:: Work request ::
When you reach the line containing "def execCollectiveFlitIngress (ch" in the records below, start copying exactly, and stop once you have copied the line containing "let began := decide".
--- Supplied records Enclosed Below ---
/-- A flit of the matching collective is taken: a mismatch ends it, an abort ends it, else its values are used (R344, R345). -/
def State.takeFlit (s : State) (ch : Nat) (f : CFlit) (rank : Nat) : State :=
  match s.collHead ch with
  | none => s
  | some c =>
    if c.status.isSome then s
    else if f.kind = 4 then s.collFail ch 5
    else if f.kind ≤ 1 ∧ (f.op ≠ c.op ∨ f.dt ≠ c.dt ∨ f.red ≠ c.red ∨ f.total ≠ c.total) then s.collFail ch 4
    else
      let s1 := s.updHead ch (fun k => k.absorb f.kind rank f.base f.vals)
      if f.kind = 2 then
        match s1.putVals (s.chanPart ch) c f.base f.vals with
        | .inr _ => s1.collFail ch 3
        | .inl t => t
      else (s1.shardDone ch).normDone ch

/-- Flits held for a collective are used once it is posted (R391). -/
def State.useHeld (s : State) (ch : Nat) : State :=
  match s.collHead ch with
  | none => s
  | some c =>
    let part := s.chanPart ch
    let mine := fun (f : CFlit) => decide (f.part = part) && decide (f.gid = c.gid) && decide (f.seq = c.seq) && decide (f.gen = c.gen)
    let fs := s.fab.flits.filter mine
    let s1 := { s with fab := { s.fab with flits := s.fab.flits.filter (fun f => !mine f) } }
    fs.foldl (fun t f => t.takeFlit ch f (match t.ranksOf part f.gid with | some r => rankIn r f.src | none => 0xFFFF)) s1

/-- A collective begins, or begins again, under the generation and the tables in force (R344, R345, R348). What has arrived for it before comes
first into its reduction, the rank's own contribution after it (R54, R391). -/
def State.beginColl (s : State) (ch : Nat) (seq : Nat) : State :=
  match s.collHead ch with
  | none => s
  | some c0 =>
    let part := s.chanPart ch
    let t := match s.ranksOf part c0.gid with | some t => t | none => []
    let c : Coll := { c0 with
      begun := true, gen := (s.part part).gen.toNat, seq := seq, live := liveRanks t, rank := rankIn t s.pkgId, acc := [], have_ := [],
      held := [], got := [], norm := [], normOut := none, status := none, sentShard := false, sent := 0 }
    let s1 := s.updHead ch (fun _ => c)
    match s1.remoteAt part .wr c.recAt 64 with
    | .inr _ => s1.collFail ch 3
    | .inl _ =>
      let s2 := s1.useHeld ch
      if (match s2.collHead ch with | some k => k.status.isSome | none => true) then s2
      else if c.src = 0 then (s2.moreTiles ch).shardDone ch
      else match s2.readVals part c.src c.need c.w with
        | .inr _ => s2.collFail ch 3
        | .inl vals => ((s2.updHead ch (fun k => { k with sent := k.need })).sendRange ch c 0 vals).shardDone ch

/-- A collective packet keeps the limits of R343, its gen apart. -/
def State.collValid (s : State) (part : Nat) (c : Coll) : Bool :=
  match s.ranksOf part c.gid with
  | none => false
  | some t =>
    decide (c.op ≤ 3) && decide (c.flags < 8) && (!bitOf c.flags 1 || decide (c.op ≤ 1)) && (!bitOf c.flags 2 || decide (c.op = 1))
      && decide (c.dt ≤ 2) && (decide (c.dt < 2) || decide (2 ≤ c.op)) && decide (c.red ≤ 1) && decide (leAt c.pkt 9 1 = 0)
      && (if c.op = 3 then decide (c.root ∈ liveRanks t) else decide (c.root = 0))
      && decide (1 ≤ c.total) && decide (c.total ≤ 2 ^ 26)
      && (decide (c.src ≠ 0) || (decide (c.dt = 0) && decide (c.total ≤ 262144)))
      && decide (regionOf c.dst ≠ .scr) && decide (c.recAt % 64 = 0) && s.syncOk part (c.bitmap - syncBase)
      && decide (c.bit < 512) && decide (leAt c.pkt 0x2E 18 = 0)

/-- COLLECTIVE_HEAD (R341, R350): the head of a channel is checked and begins; one that takes staged elements sends those
staged since. -/
def execCollectiveHead (ch : Nat) (s : State) : Out :=
  match s.collHead ch with
  | none => .next s
  | some c =>
    if c.status.isSome then .next s
    else if c.begun then .next (s.moreTiles ch)
    else
      let part := s.chanPart ch
      let s1 := s.updHead ch (fun k => { k with t0 := s.cycle % 2 ^ 32 })
      let t := match s.ranksOf part c.gid with | some t => t | none => []
      if !s.collValid part c then .next (s1.collFail ch 1)
      else if leAt c.pkt 4 2 ≠ (s.part part).gen.toNat ∨ rankIn t s.pkgId = 0xFFFF then .next (s1.collFail ch 2)
      else
        let p := s.part part
        let seq := tget 0 p.seqs c.gid
        .next ((s1.setPart part { p with seqs := tset 0 p.seqs c.gid (seq + 1) }).beginColl ch seq)

/-- The channel of a partition at whose head a group's collective of a sequence number has begun. -/
def State.collOf (s : State) (part gid seq : Nat) : Option Nat :=
  firstOf (fun ch => decide (s.chanPart ch = part) && (match s.collHead ch with
    | some c => c.begun && decide (c.gid = gid) && decide (c.seq = seq)
    | none => false)) (upFrom 0 64)

/-- A flit that is rejected at ingress: counted, dropped when it is older, answered with a retry notice on VC 7 when it is
newer (R347). -/
def State.rejectFlit (s : State) (ch : Nat) (f : CFlit) : State :=
  let p := s.part f.part
  let s1 := s.setPart f.part { p with stalegen := satInc p.stalegen }
  let s2 := (upFrom 0 64).foldl (fun t c =>
    match t.collHead c with
    | some k => if t.chanPart c = f.part ∧ k.begun ∧ k.gid = f.gid then t.updHead c (fun x => { x with rejects := x.rejects + 1 }) else t
    | none => t) s1
  let d := (f.gen + 65536 - p.gen.toNat) % 65536
  if 0 < d ∧ d < 32768 then
    s2.send f.src 7 ([0x100, ch, f.gen, f.gid, f.seq, f.op, f.dt, f.red, f.total, f.base, f.kind] :: piecesOf 16 31 f.vals)
  else s2

/-- A collective flit reaches the package (R344, R347, R391). -/
def State.flitIn (s : State) (ch : Nat) (f : CFlit) : State :=
  let p := s.part f.part
  let t := match s.ranksOf f.part f.gid with | some t => t | none => []
  let rank := rankIn t f.src
  if f.gen ≠ p.gen.toNat ∨ rank = 0xFFFF then s.rejectFlit ch f
  else match s.collOf f.part f.gid f.seq with
    | some c => s.takeFlit c f rank
    | none => if tget 0 p.seqs f.gid ≤ f.seq then { s with fab := { s.fab with flits := s.fab.flits ++ [f] } } else s

/-- COLLECTIVE_FLIT_INGRESS (R344, R345, R347). -/
def execCollectiveFlitIngress (ch src kind gen gid seq op dt red total base : Nat) (vals : List Nat) (s : State) : Out :=
  .next ((s.serve src (1 + gid / 2 ^ 14)).flitIn ch ⟨s.chanPart ch, src, if kind = 5 then 5 else min kind 3, gen, gid, seq, op, dt, red, total, base, vals⟩)

/-- COLLECTIVE_ABORT_RECEIVED (R344, R349). -/
def execCollectiveAbortReceived (ch src gen gid seq : Nat) (s : State) : Out :=
  .next ((s.serve src (1 + gid / 2 ^ 14)).flitIn ch ⟨s.chanPart ch, src, 4, gen, gid, seq, 0, 0, 0, 0, 0, []⟩)

/-- COLLECTIVE_RESEND (R347): 10 µs, which is 40,000 cycles, after the notice, while the sender's own generation stands. -/
def execCollectiveResend (id : Nat) (s : State) : Out :=
  match firstOf (fun (r : Resend) => decide (r.id = id)) s.fab.resends with
  | none => .next s
  | some r =>
    let gone := { s with fab := { s.fab with resends := s.fab.resends.filter (fun x => decide (x.id ≠ id)) } }
    if (s.part r.part).gen.toNat ≠ r.gen then .next gone
    else if s.cycle < r.at_ + 40000 then .next s
    else .next (gone.send r.burst.dst r.burst.vc r.burst.flits)

/-- The completion record (R349). -/
def State.collRecord (s : State) (part : Nat) (c : Coll) (st : Nat) : List Byte :=
  let began := decide (st = 0) || decide (3 ≤ st)
  let t := match s.ranksOf part c.gid with | some t => t | none => []
  let lo := if began then c.lo c.pos else 0
  let n := if began then c.lo (c.pos + 1) - lo else 0
  padTo 64 (toLe 1 st ++ toLe 1 (min c.restarts 255) ++ toLe 2 (s.part part).gen.toNat ++ toLe 2 (if began then c.live.length else 0)
    ++ toLe 2 (rankIn t s.pkgId) ++ toLe 4 lo ++ toLe 4 n ++ toLe 4 (if st = 0 then c.normSum else 0) ++ toLe 4 c.rejects
    ++ toLe 4 c.t0 ++ toLe 4 s.cycle)

/-- A collective ends: the record, then the bitmap bit; the tiles it consumed are freed (R341, R349). -/
def State.endColl (s : State) (ch : Nat) (c : Coll) (st : Nat) : State :=
  let part := s.chanPart ch
  let s1 := match s.remoteAt part .wr c.recAt 64 with
    | .inl pas => if c.recAt % 64 = 0 then s.putHomes pas (s.collRecord part c st) else s
    | .inr _ => s
  let s2 := if s.syncOk part (c.bitmap - syncBase) ∧ c.bit < 512 then
      s1.homeWrite (c.bitmap + c.bit / 8) (toLe 1 (s1.homeLe (c.bitmap + c.bit / 8) 1 ||| 2 ^ (c.bit % 8)))
    else s1
  let k := s2.chan ch
  let n := if c.begun ∧ c.src = 0 then min k.tiles ((c.total + 1023) / 1024) else 0
  s2.setChan ch { k with posts := k.posts.drop 1, tiles := k.tiles - n, first := (k.first + n) % 256 }

/-- COLLECTIVE_COMPLETION (R345, R349, R391): every rank's dst is written only once it holds every element. -/
def execCollectiveCompletion (ch : Nat) (s : State) : Out :=
  match s.collHead ch with
  | none => .next s
  | some c => match c.status with
    | some st => .next (s.endColl ch c st)
    | none =>
      if !c.ready then .next s
      else if c.op = 1 then .next (s.endColl ch c 0)
      else
        let vals := (upFrom 0 c.total).map (fun e => match tget Option.none c.got e with | some w => w.toNat | none => 0)
        match s.putVals (s.chanPart ch) c 0 vals with
        | .inr _ => .next (s.collFail ch 3)
        | .inl t => .next (t.endColl ch c 0)

/-- The collectives of a partition at a change of its generation (R347, R348, R391): flits not yet sent of those that it aborts are discarded,
their bursts keeping only their place in the order of R328, what a completed one still owes is sent; held flits and resends are dropped; a collective begun and not ended begins again, or ends with
status 2. -/
def State.restartColls (s : State) (part : Nat) : State :=
  let aborted := fun (h : List Nat) => (upFrom 0 64).any (fun ch => decide (s.chanPart ch = part) && (match s.collHead ch with
    | some c => c.begun && c.status.isNone && decide (c.gid = nth 0 h 3) && decide (c.seq = nth 0 h 4)
    | none => false))
  let mine := fun (b : Burst) => decide (b.leg = .own) && decide (1 ≤ b.vc) && decide (b.vc ≤ 4) && !b.flits.isEmpty
    && decide (s.chanPart (nth 0 (b.flits.headD []) 1) = part) && aborted (b.flits.headD [])
  let f := s.fab
  let s1 := { s with fab := { f with
    out := f.out.map (fun b => if mine b then { b with flits := [] } else b), flits := f.flits.filter (fun x => decide (x.part ≠ part)),
    resends := f.resends.filter (fun r => decide (r.part ≠ part)) } }
  (upFrom 0 64).foldl (fun t ch =>
    match t.collHead ch with
    | none => t
    | some c =>
      if t.chanPart ch ≠ part ∨ !c.begun ∨ c.status.isSome then t
      else
        let tab := match t.ranksOf part c.gid with | some x => x | none => []
        let t1 := t.updHead ch (fun k => { k with restarts := k.restarts + 1 })
        if rankIn tab t.pkgId = 0xFFFF ∨ (c.op = 3 ∧ c.root ∉ liveRanks tab) then t1.updHead ch (fun k => { k with status := some 2 })
        else t1.beginColl ch c.seq) s1

end Sys2Proof.Machine
end

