-- ==== Sys2Proof/Machine/Dispatch.lean ====
section
/-! DEFINITION. The meaning of every instruction: one arm for each constructor of `Instr`. -/
namespace Sys2Proof.Machine
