/-- The words under a selector but `vpack` (R103 to R105, R108, R109, R111). -/
def selectWord : Instr → Option SelectWord
  | .vbcast d a b t v => some ⟨viewOf v, t, d, a, b, fun j => decide (j ≤ 31), fun j k x _ _ ws =>
      ws = (k.src x (viewOf v) a j).map (fun y => computed (rok y) y.val.toNat)⟩
  | .vred d a b t v => some ⟨viewOf v, t, d, a, b, fun j => decide (j ≤ 7 ∨ (j ≤ 10 ∧ v = 0)), fun j k x act _ ws => let vw := viewOf v
      CarriesVal vw ws (treeOf (redOp vw.bits j) 0 (leavesOf k x act vw a j)) (∀ l ∈ act, goodOf (k.src x vw a l) = true)⟩
  | .vscan d a b t v => some ⟨viewOf v, t, d, a, b, fun j => decide (j ≤ 7 ∨ (j ≤ 10 ∧ v = 0)), fun j k x act l ws => let vw := viewOf v
      CarriesVal vw ws (prefixOf (redOp vw.bits j) 0 (leavesOf k x act vw a j) l) (∀ m ∈ act, m ≤ l → goodOf (k.src x vw a m) = true)⟩
  | .vsys d a b t v => some ⟨viewOf v, t, d, a, b, fun j => decide (j ≤ 4), fun j k x act l ws => let vw := viewOf v
      CarriesVal vw ws ((valOf (k.src x vw a l) + sysOf x act l j) % 2 ^ vw.bits) (goodOf (k.src x vw a l) = true)⟩
  | .vunpk d a b t e => some ⟨.v, t, d, a, b, fun o => decide (o + elemBits e ≤ 32), fun o k x _ l ws => let n := elemBits e
      CarriesVal .v ws (packLanes 32 ((upFrom o n).map (fun j => (lowWord k x .v a j).val.toNat)) / 2 ^ (l * n) % 2 ^ n)
        (∀ j, o ≤ j → j < o + n → rok (lowWord k x .v a j) = true)⟩
  | .vplane d a b t v => some ⟨viewOf v, t, d, a, b,
      fun c => decide (c / 32 % 4 = 0 ∧ 2 ≤ c % 32 ∧ c % 32 ≤ if c / 128 = 1 then 16 else 8),
      fun c k x _ l ws =>
        let n := c % 32
        let wd := if c / 128 = 1 then 16 else 8
        let word := fun i j => nth RWord.zero (k.src x (viewOf v) a j) i
        let val := fun i => npread ((upFrom 0 n).map (fun j => (word i j).val.toNat)) wd n l
        if v = 1 then CarriesVal .w ws (wrap 64 (val 0)) (∀ j < n, rok (word 0 j) = true)
        else ws = (upFrom 0 (viewOf v).parts).map (fun i => computed ((upFrom 0 n).all (fun j => rok (word i j))) (wrap 32 (val i)))⟩
  | .vmxscale d a b t v => some ⟨viewOf v, t, d, a, b, fun f => decide (11 ≤ f ∧ f ≤ 15), fun f k x _ _ ws =>
      let word := fun i j => nth RWord.zero (k.src x (viewOf v) a j) i
      ws = (upFrom 0 (viewOf v).parts).map (fun i => computed (lanes32.all (fun j => rok (word i j)))
        (mxscale (lanes32.map (fun j => f32v (word i j).val.toNat)) f + 256 * f))⟩
  | _ => none

/-- `vpack` as a word under a selector, for its faults: its lanes stand in their own statement. -/
def packWord : Instr → Option SelectWord
  | .vpack d a b t e => some ⟨.v, t, d, a, b, fun o => decide (o + elemBits e ≤ 32), fun _ _ _ _ _ _ => True⟩
  | _ => none

/-- The words that write a predicate from two sources (R92, R95). -/
structure CompareWord where
  vw : View
  p : Nat
  a : Nat
  b : Nat
  val : Nat → Nat → Bool

/-- The relations of the integer compares by their code (R92). -/
def relOf (c : Nat) (x y : Int) : Bool :=
  decide ((c = 0 ∧ x = y) ∨ (c = 1 ∧ x ≠ y) ∨ (c = 2 ∧ x < y) ∨ (c = 3 ∧ x ≤ y) ∨ (c = 4 ∧ y < x) ∨ (c = 5 ∧ y ≤ x))

def compareWord : Instr → Option CompareWord
  | .vcmp c p a b v => some ⟨viewU v, p, a, b, fun x y => relOf c (readU v x) (readU v y)⟩
  | .vfcmp c p a b => some ⟨.v, p, a, b, condFloat c⟩
  | _ => none

/-- Both source lanes of a compare match their residues. -/
def CompareWord.good (r : CompareWord) (k : Block) (x : Group) (l : Nat) : Bool :=
  goodOf (k.src x r.vw r.a l) && goodOf (k.src x r.vw r.b l)

/-- The predicate words of R112: the destination and the bit that a lane takes from its own predicates. -/
def predOf : Instr → Option (Nat × (Lane → Bool))
  | .pand d a b => some (d, fun l => l.p a && l.p b)
  | .por d a b => some (d, fun l => l.p a || l.p b)
  | .pxor d a b => some (d, fun l => l.p a != l.p b)
  | .pnot d a => some (d, fun l => !l.p a)
  | .pmov d a => some (d, fun l => l.p a)
  | .pset d i => some (d, fun _ => decide (i = 1))
  | _ => none

end Sys2Proof.Claims

open Sys2Proof Sys2Proof.Machine Sys2Proof.Claims in
/-- R101 and R106, with R85: `vsrnd` and `vmxq` complete where every active lane's control fields are assigned; a helper lane takes 0
with a mismatch in the parts whose field is not. Where an active lane's field is not assigned the word raises `illegal-instruction`
for the lanes that have one. -/
def Obligations.ControlledPartsFollowTheirFields : Prop :=
  ∀ (i : Instr) (r : ControlWord) (s : State) (b g : Nat) (k : Block) (x : Group), i.wf = true → controlWord i = some r →
    s.Issues b g k x → SlotsIn k x r.slots →
    (r.bad k x s.cur.act = [] → ∃ t k' x', exec i s = .next t ∧ s.WordDone t b g k k' x x' ∧
      s.Delivered k k' x x' r.vw r.t r.d (x.written s.cur.act) (r.result k x)) ∧
    (r.bad k x s.cur.act ≠ [] → exec i s = .next (s.raiseFor 0x01 (maskOf (r.bad k x s.cur.act)) 0))

open Sys2Proof Sys2Proof.Machine Sys2Proof.Claims in
/-- R107, R108 and R110: the quad exchanges, `vshfl` and `vballot` complete wherever their slots lie inside their windows, read their
source lanes whatever their state, and give every active and helper lane what its entry gives. -/
def Obligations.ExchangesReadTheirLanes : Prop :=
  ∀ (i : Instr) (r : CrossWord) (s : State) (b g : Nat) (k : Block) (x : Group), i.wf = true → crossWord i = some r →
    s.Issues b g k x → SlotsIn k x r.slots →
    ∃ t k' x' res, exec i s = .next t ∧ s.WordDone t b g k k' x x' ∧
      s.Delivered k k' x x' r.vw r.t r.d (x.written s.cur.act) res ∧
      ∀ l ∈ x.written s.cur.act, r.gives k x s.cur.act l (res l)

open Sys2Proof Sys2Proof.Machine Sys2Proof.Claims in
/-- R85, R103 to R105, R108, R109 and R111: the words under a selector byte complete where the word that holds it matches its residue
and its entry assigns it, and give every active and helper lane what the entry gives. -/
def Sys2Proof.Claims.SelectorWordsFollowTheirByte : Prop :=
  ∀ (i : Instr) (r : SelectWord) (s : State) (b g : Nat) (k : Block) (x : Group), i.wf = true → selectWord i = some r →
    s.Issues b g k x → SlotsIn k x r.slots → rok (r.word k x s.cur.act) = true → r.legal (r.sel k x s.cur.act) = true →
    ∃ t k' x' res, exec i s = .next t ∧ s.WordDone t b g k k' x x' ∧
      s.Delivered k k' x x' r.vw r.t r.d (x.written s.cur.act) res ∧
      ∀ l ∈ x.written s.cur.act, r.gives (r.sel k x s.cur.act) k x s.cur.act l (res l)

open Sys2Proof Sys2Proof.Machine Sys2Proof.Claims in
/-- R85: a word whose selector's 32-bit word mismatches raises `residue` for the lowest active lane, and one whose selector is not
assigned raises `illegal-instruction` for its active lanes, before any lane is written. -/
def Sys2Proof.Claims.SelectorFaultsComeFirst : Prop :=
  ∀ (i : Instr) (r : SelectWord) (s : State) (b g : Nat) (k : Block) (x : Group), i.wf = true →
    (selectWord i = some r ∨ packWord i = some r) → s.Issues b g k x → SlotsIn k x r.slots →
    (rok (r.word k x s.cur.act) = false → exec i s = .next (s.raiseFor 0x04 (2 ^ lowest s.cur.act) 0)) ∧
    (rok (r.word k x s.cur.act) = true → r.legal (r.sel k x s.cur.act) = false →
      exec i s = .next (s.raiseFor 0x01 (maskOf s.cur.act) 0))

open Sys2Proof Sys2Proof.Machine Sys2Proof.Claims in
/-- R103 and R27: `vpack` writes the lanes from its offset on with the packed block, leaves the other lanes of the destination as
they are, and pushes each written lane of the destination as it then stands; with T = 1 it pushes the block's lanes alone. -/
def Obligations.PackWritesItsBlock : Prop :=
  ∀ (d a c t e : Nat) (s : State) (b g : Nat) (k : Block) (x : Group), (Instr.vpack d a c t e).wf = true → s.Issues b g k x →
    SlotsIn k x ((if t = 1 then [] else [(.v, d)]) ++ [(.v, a), (.v, c)]) →
    let w := lowWord k x .v c (lowest s.cur.act)
    let o := w.val.toNat % 256
    let n := elemBits e
    rok w = true → o + n ≤ 32 →
    ∃ t' k' x' res, exec (.vpack d a c t e) s = .next t' ∧ s.WordDone t' b g k k' x x' ∧ x.SamePreds x' ∧
      (∀ l, o ≤ l → l < o + n → CarriesVal .v (res l)
        (packLanes n (lanes32.map (fun j => (lowWord k x .v a j).val.toNat % 2 ^ n)) / 2 ^ (32 * (l - o)) % 2 ^ 32)
        (∀ j < 32, rok (lowWord k x .v a j) = true)) ∧
      (if t = 1 then SameWindows k k' x x' ∧
          s.PushedLatches x x' ((x.written s.cur.act).filter (fun l => decide (o ≤ l ∧ l < o + n))) res
        else WroteSlot k k' x x' .v d ((x.written s.cur.act).filter (fun l => decide (o ≤ l ∧ l < o + n))) res ∧
          s.PushedLatches x x' (x.written s.cur.act) (fun l => if o ≤ l ∧ l < o + n then res l else k.src x .v d l))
--- End of Enclosed Supplied records ---
:: Reply ::
def execCollectiveFlitIngress (ch src kind gen gid seq op dt red total base : Nat) (vals : List Nat) (s : State) : Out :=
  .next ((s.serve src (1 + gid / 2 ^ 14)).flitIn ch ⟨s.chanPart ch, src, if kind = 5 then 5 else min kind 3, gen, gid, seq, op, dt, red, total, base, vals⟩)

/-- COLLECTIVE_ABORT_RECEIVED (R344, R349). -/
def execCollectiveAbortReceived (ch src gen gid seq : Nat) (s : State) : Out :=
  .next ((s.serve src (1 + gid / 2 ^ 14)).flitIn ch ⟨s.chanPart ch, src, 4, gen, gid, seq, 0, 0, 0, 0, 0, []⟩)

/-- COLLECTIVE_RESEND (R347): 10 µs, which is 40,000 cycles, after the notice, while the sender's own generation stands. -/
def execCollectiveResend (id : Nat) (s : State) : Out :=
  match firstOf (fun (r : Resend) => decide (r.id = id)) s.fab.resends with
  | none => .next s
  | some r =>
    let gone := { s with fab := { s.fab with resends := s.fab.resends.filter (fun x => decide (x.id ≠ id)) } }
    if (s.part r.part).gen.toNat ≠ r.gen then .next gone
    else if s.cycle < r.at_ + 40000 then .next s
    else .next (gone.send r.burst.dst r.burst.vc r.burst.flits)

/-- The completion record (R349). -/
def State.collRecord (s : State) (part : Nat) (c : Coll) (st : Nat) : List Byte :=
  let began := decide (st = 0) || decide (3 ≤ st)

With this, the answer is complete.